Direct marketers and sales forces target different types of fund investors


September 27, 1992|By WERNER RENBERG | WERNER RENBERG,1992 Werner Renberg

Think you're a typical mutual fund shareholder?

You are, according to the Investment Company Institute's latest survey, if you are male, married, 43 years old, employed, earn $45,000 a year and bought your first fund shares before 1985.

But marital status, income and the like are only a few of the characteristics that are analyzed by fund companies to target potential markets. There also are a variety of traits that help to explain why you invest the way you do -- and why fund sponsors market the way they do.

On the basis of their sales methods, the institute divides mutual funds into two categories:

* Direct marketing -- those sold directly to investors by mail or telephone or in fund offices. They are primarily drawn to your attention through advertising and direct mail. Such funds include -- but are not synonymous with -- no-load funds. Some impose loads of as much as 3 percent.

* Sales force -- those sold to investors by sales forces, who are primarily securities brokers, but also life insurance agents, financial planners and bank personnel. Funds sold by a sales force impose front-end sales loads (or charges) of up to 8.5 percent (varying with the size of a purchase) or back-end loads of up to 5 percent or so (depending on how long shares are held) at redemption.

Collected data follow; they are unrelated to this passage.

-- ==== Sys2Proof/Machine/LaneMem.lean ====
section
/-! DEFINITION. Lane loads, stores and atomics, classes 0x8–0xB (R13, R64, R104, R144, R146, R163–R170, R200, R217–R219,
R224, R284, R317). -/

namespace Sys2Proof.Machine

/-! ### Addresses and checks (R13, R64, R104, R164, R165) -/

/-- A thread's access: its address (global) or offset, and its translation. -/
structure LAcc where
  t : Nat
  va : W64
  tr : Option Tr := none

/-- The space of a memory class (R66, R68). -/
def spaceOf (cls : Nat) (sp : BitVec 1) : Space :=
  match cls with
  | 8 => .glob
  | 9 => .scratch
  | 10 => .priv
  | _ => if sp = 0 then .glob else .scratch

/-- The translation register of a global operand, from the block's snapshot (R31, R64). -/
def LEnv.breg (e : LEnv) : TReg := tabD e.snap.b (e.f.vb.toNat % 16) {}

/-- A thread's offset: ZeroExtend64(vX) × k + SignExtend64(imm) (R13). -/
def LEnv.offset (e : LEnv) (t : Nat) : W64 :=
  let x : W64 := if e.f.vb.getLsbD 6 then zx64 (e.reg t e.f.va.toNat).val <<< (e.f.vb.toNat / 16 % 4) else 0
  x + sx64 e.f.w2

/-- A thread's address: the base of bN added in the global space, 0 in the others (R13, R64). -/
def LEnv.addr (e : LEnv) (sp : Space) (t : Nat) : W64 := (if sp = .glob then e.breg.base else 0) + e.offset t

/-- Whether an offset uses the translation held in bN: it is filled, not stale, and the offset lies below LIMIT (R13, R39). -/
def TReg.holds (b : TReg) (off : W64) : Bool := b.valid && !b.stale && off.toNat < b.limit.toNat

/-- The translation bN gives an offset (R104). The lease class and the page of its freeze mark are its page table's. -/
def TReg.tr (b : TReg) (s : State) (c : Ctx) (off : W64) : Tr :=
  let page := b.base + off - BitVec.ofNat 64 (va57 (b.base + off) % pageBytes b.pgsz.toNat)
  { pa := b.frame.toNat + off.toNat, creg := if b.codec then some b.creg.toNat else none, rd := b.rd, wr := b.wr,
    fst := if b.frozen then 1 else 0,
    lcls := (match s.walk c (b.base + off) with
      | .found e _ _ => bits e.toNat 10 2
      | _ => 0),
    cmpr := b.cmpr, frzr := false, pgsz := b.pgsz.toNat, page := page, left := b.limit.toNat - off.toNat, leafPa := 0 }

/-- A failed check: the trap of the lowest-numbered thread that meets it, with all of them (R165). -/
def LEnv.failed (e : LEnv) (s : State) (l : List (Nat × Trap)) (go : State) : State :=
  match l with
  | [] => go
  | (_, t) :: _ => ({ e with s := s } : LEnv).trap t (maskOf (l.map fun (p : Nat × Trap) => p.1))

/-- Check 4 on one thread (R164): bN, or canonical form and the TLB. -/
def LEnv.locate (e : LEnv) (s : State) (a : AccK) (size t : Nat) : State × (LAcc ⊕ Trap) :=
  let off := e.offset t
  let va := e.addr .glob t
  let c := tabD s.ctxs e.g.ctx {}
  if e.breg.holds off then (s, .inl ⟨t, va, some (e.breg.tr s c off)⟩)
  else if canonical va then
    match s.translate (hearthOf e.k) e.g.ctx va with
    | (s, .ok tr) => (s, .inl ⟨t, va, some tr⟩)
    | (s, .absent x) => (s, .inr { accTrap 0x05 a va size with s3 := x })
    | (s, .illegal m) => (s, .inr { accTrap 0x06 a va size with malf := m })
  else (s, .inr (accTrap 0x06 a va size))

/-- Check 4 on every acting thread, in order. -/
def LEnv.locateAll (e : LEnv) (a : AccK) (size : Nat) : List Nat → State → State × List LAcc × List (Nat × Trap)
  | [], s => (s, [], [])
  | t :: r, s =>
    let (s, x) := e.locate s a size t
    let (s, ok, bad) := e.locateAll a size r s
    match x with
    | .inl acc => (s, acc :: ok, bad)
    | .inr tr => (s, ok, (t, tr) :: bad)

/-- Check 5's permission, with host and fence limits (R104, R164, R311, R321). -/
def LEnv.permitted (e : LEnv) (s : State) (a : AccK) (tr : Tr) : Bool :=
  (!a.rd || tr.rd) && (!a.wr || tr.wr) && !s.fenced (dieOf (hearthOf e.k)) (s.keyOfTr (tabD s.ctxs e.g.ctx {}) tr) &&
    !(isHost tr.pa && tr.creg.isNone && !s.cxl && !a.pcieOk)

/-- Checks 5 to 7 of global accesses, then the access (R164, R165): permission, frozen, thawing, codec, locks. -/
def LEnv.checkGlobal (e : LEnv) (a : AccK) (size : Nat) (s : State) (l : List LAcc) (go : State → List LAcc → State) : State :=
  let pick := fun (code : Nat) (f : LAcc → Tr → Bool) => l.filterMap fun x =>
    match x.tr with
    | some tr => if f x tr then some (x.t, accTrap code a x.va size) else none
    | none => none
  e.failed s (pick 0x06 fun _ tr => !e.permitted s a tr) <|
  e.failed s (pick 0x08 fun _ tr => a.wr && (tr.fst == 1 || tr.fst == 3)) <|
  if l.any fun x => a.wr && x.tr.any (·.fst == 2) then s.waitL e.k e.slot
  else
    e.failed s (pick 0x09 fun _ tr => tr.creg.isSome && !a.codecOk) <|
    e.failed s (pick 0x0A fun x _ =>
      s.conflict (hearthOf e.k) e.g.ctx e.g.wg e.g.gidx .glob (va57 x.va) size a.wr) (go s l)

Salespeople are paid out of the loads.

Whether you prefer to deal directly with a fund organization or to buy through a salesperson may depend on a number of factors, according to analyses by the institute and by Avi Nachmany, analyst with Strategic Insight, a fund research service.

If you are well-educated, self-reliant, concerned about sales charges and comfortable with funds and with mail transactions, directly marketed funds are likely to be for you. While there must be exceptions, you are more likely to be responsive to opportunities for optimizing investment results and willing to take greater risks, Mr. Nachmany says.

But if you desire personal contact in making investments, need guidance and are not particularly concerned about the fees associated with the advice you receive, funds marketed by sales forces are likely to be for you.

If this description fits you, Mr. Nachmany observes, you are more likely to be anxious about risk and confused by the great variety of funds. You may be a former bank saver who was attracted by funds' higher yields. Given that you tend to be more cautious, you probably are willing to adopt the more modest goals of safety and reliability. Moreover, you are less likely to switch opportunistically with changes in the financial environment.

These attributes are compatible with brokers' interests. Eager to cement customer relations with their firms, they would be less likely to recommend more risky funds, for example.

Of last year's $134 billion in bond and income fund sales, funds sold by sales forces accounted for more than 70 percent. The $89 billion in equity fund sales were about equally divided.

Within the direct marketing and sales force classifications, there are significant differences among investment objective categories.

As the table shows, directly marketed funds account for about 75 percent of aggressive growth fund sales. That may be explained by the fact that investors who invest in such funds have a greater inclination to take risks.

On the other hand, investors' lower inclination to take risks -- and brokers' tendency to recommend funds offering less downside risk -- would explain why sales forces account for 50 percent to 60 percent of growth, growth and income, and equity income fund sales.

Making two-pronged sales pitches of yield and (relative) safety, brokers and other salespeople have been selling the overwhelming majority of U.S. government income and Ginnie Mae fund shares.

Pitched for their yields, if not their safety, high-yield bond fund shares also have been predominantly sold by sales forces.

Direct marketers account for only 30 percent of single-state municipal bond fund sales. Unable to use national advertising, they must use local media and may not always want to incur the costs.

The 91 percent share of global bond fund sales by sales forces illustrates another Nachmany point: Fund firms using sales forces are more likely to innovate.

The first mutual fund, MFS' Massachusetts Investors Trust, founded in 1924, was a load fund. So were the first bond funds -- including a high-yield fund -- produced by Keystone, the first municipal bond fund (Kemper), and the first fund investing in mortgage-backed securities having government backing (Federated).

But neither Mr. Nachmany nor anyone else would say that direct marketers fail to innovate. Scudder, which introduced the first no-load fund (Scudder Income) in 1924, came out with the first fund having a target maturity. Other direct marketers' firsts included the first index fund (Vanguard) and the first zero-coupon fund (Benham).